THE DATA -
——————

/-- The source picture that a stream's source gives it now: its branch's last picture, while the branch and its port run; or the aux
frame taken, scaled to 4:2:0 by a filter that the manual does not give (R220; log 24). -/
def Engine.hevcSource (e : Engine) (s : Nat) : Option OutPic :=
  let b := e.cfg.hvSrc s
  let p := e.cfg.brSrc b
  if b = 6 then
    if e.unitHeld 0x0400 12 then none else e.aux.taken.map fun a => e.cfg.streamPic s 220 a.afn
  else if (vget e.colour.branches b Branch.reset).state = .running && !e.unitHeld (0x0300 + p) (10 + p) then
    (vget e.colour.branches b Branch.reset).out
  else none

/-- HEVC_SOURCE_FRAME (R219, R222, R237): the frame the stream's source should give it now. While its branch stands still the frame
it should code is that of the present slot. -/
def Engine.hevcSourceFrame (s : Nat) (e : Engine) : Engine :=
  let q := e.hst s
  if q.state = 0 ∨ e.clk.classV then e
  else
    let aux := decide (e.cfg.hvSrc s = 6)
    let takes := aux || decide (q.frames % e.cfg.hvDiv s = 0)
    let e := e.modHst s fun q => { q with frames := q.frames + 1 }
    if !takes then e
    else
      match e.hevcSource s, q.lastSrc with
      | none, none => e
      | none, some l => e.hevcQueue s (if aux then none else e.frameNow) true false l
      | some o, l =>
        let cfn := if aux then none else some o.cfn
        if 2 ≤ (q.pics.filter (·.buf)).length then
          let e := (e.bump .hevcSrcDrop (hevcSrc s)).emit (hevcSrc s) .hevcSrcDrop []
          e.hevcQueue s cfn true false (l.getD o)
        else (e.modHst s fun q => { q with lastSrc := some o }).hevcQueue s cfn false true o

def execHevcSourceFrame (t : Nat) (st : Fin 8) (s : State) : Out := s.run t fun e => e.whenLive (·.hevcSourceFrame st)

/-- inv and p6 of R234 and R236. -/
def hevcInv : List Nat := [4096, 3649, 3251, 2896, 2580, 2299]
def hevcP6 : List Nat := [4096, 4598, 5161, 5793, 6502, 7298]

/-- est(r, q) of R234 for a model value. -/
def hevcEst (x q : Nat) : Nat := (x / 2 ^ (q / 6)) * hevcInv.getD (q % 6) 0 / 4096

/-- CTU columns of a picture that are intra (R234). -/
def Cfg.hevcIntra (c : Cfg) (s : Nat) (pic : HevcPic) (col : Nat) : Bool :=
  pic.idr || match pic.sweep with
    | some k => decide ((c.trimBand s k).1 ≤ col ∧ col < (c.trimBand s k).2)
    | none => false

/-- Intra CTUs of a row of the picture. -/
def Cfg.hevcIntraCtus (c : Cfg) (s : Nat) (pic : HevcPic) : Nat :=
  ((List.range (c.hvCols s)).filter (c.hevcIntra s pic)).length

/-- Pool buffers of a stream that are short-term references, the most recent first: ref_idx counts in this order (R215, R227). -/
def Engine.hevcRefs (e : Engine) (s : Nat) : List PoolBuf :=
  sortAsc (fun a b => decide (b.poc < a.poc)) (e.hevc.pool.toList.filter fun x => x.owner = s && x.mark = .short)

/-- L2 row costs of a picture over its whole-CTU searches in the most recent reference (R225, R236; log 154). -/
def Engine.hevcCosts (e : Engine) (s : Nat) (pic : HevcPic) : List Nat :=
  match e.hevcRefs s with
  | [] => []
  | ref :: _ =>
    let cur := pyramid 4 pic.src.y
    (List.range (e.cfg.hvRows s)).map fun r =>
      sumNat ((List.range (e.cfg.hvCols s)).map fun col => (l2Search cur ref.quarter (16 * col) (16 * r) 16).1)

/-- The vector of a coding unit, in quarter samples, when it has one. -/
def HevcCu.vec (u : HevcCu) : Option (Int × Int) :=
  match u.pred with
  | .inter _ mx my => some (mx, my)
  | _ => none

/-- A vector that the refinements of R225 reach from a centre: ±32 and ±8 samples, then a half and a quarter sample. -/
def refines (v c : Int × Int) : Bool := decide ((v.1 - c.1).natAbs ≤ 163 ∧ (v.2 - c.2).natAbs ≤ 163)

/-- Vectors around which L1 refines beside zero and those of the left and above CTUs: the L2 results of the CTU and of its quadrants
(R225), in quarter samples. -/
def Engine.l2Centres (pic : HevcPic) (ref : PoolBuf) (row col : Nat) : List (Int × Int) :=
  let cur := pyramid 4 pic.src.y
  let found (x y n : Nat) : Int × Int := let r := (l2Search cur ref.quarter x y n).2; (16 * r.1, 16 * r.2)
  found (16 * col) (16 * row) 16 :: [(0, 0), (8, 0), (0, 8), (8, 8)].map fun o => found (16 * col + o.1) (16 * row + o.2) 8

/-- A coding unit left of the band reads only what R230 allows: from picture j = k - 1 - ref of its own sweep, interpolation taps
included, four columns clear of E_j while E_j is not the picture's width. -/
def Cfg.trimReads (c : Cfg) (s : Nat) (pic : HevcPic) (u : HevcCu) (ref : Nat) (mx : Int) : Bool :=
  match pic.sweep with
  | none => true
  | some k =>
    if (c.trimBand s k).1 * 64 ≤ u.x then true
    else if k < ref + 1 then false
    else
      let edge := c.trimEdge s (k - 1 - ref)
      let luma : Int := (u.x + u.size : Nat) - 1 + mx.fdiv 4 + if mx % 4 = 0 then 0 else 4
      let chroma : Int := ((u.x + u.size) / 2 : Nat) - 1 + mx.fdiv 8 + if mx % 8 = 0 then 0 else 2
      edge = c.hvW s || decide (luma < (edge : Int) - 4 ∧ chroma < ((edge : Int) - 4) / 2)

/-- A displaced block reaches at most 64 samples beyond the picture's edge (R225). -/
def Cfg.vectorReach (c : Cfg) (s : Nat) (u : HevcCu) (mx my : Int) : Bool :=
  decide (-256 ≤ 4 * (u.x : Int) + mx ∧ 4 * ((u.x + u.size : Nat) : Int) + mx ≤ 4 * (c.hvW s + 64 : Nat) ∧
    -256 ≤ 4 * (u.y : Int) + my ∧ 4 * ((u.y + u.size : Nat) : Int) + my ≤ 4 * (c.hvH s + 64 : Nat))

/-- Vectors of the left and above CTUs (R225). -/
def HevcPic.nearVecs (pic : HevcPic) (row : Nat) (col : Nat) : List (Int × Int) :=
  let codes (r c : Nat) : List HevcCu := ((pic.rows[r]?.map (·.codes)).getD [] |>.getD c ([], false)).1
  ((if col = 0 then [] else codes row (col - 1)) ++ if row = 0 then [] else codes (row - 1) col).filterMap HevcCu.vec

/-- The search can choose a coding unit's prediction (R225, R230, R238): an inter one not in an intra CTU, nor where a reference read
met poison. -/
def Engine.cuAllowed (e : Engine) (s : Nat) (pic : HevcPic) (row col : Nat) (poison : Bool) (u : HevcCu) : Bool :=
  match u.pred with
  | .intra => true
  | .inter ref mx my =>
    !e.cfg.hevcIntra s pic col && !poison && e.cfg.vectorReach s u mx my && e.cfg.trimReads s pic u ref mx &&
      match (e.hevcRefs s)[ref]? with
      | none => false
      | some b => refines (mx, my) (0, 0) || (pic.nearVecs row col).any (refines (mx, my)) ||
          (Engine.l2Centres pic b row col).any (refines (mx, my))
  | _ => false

——————

WHAT YOU NEED TO DO -
Exact duplication is required for the lines above, from the line that contains "def hevcP6 : List" to the line that contains "def Cfg.hevcIntraCtus (c", inclusive; omit all others.

SOLUTION FOR THIS PROBLEM -
def hevcP6 : List Nat := [4096, 4598, 5161, 5793, 6502, 7298]

/-- est(r, q) of R234 for a model value. -/
def hevcEst (x q : Nat) : Nat := (x / 2 ^ (q / 6)) * hevcInv.getD (q % 6) 0 / 4096

/-- CTU columns of a picture that are intra (R234). -/
def Cfg.hevcIntra (c : Cfg) (s : Nat) (pic : HevcPic) (col : Nat) : Bool :=
  pic.idr || match pic.sweep with
    | some k => decide ((c.trimBand s k).1 ≤ col ∧ col < (c.trimBand s k).2)
    | none => false

/-- Intra CTUs of a row of the picture. -/
def Cfg.hevcIntraCtus (c : Cfg) (s : Nat) (pic : HevcPic) : Nat :=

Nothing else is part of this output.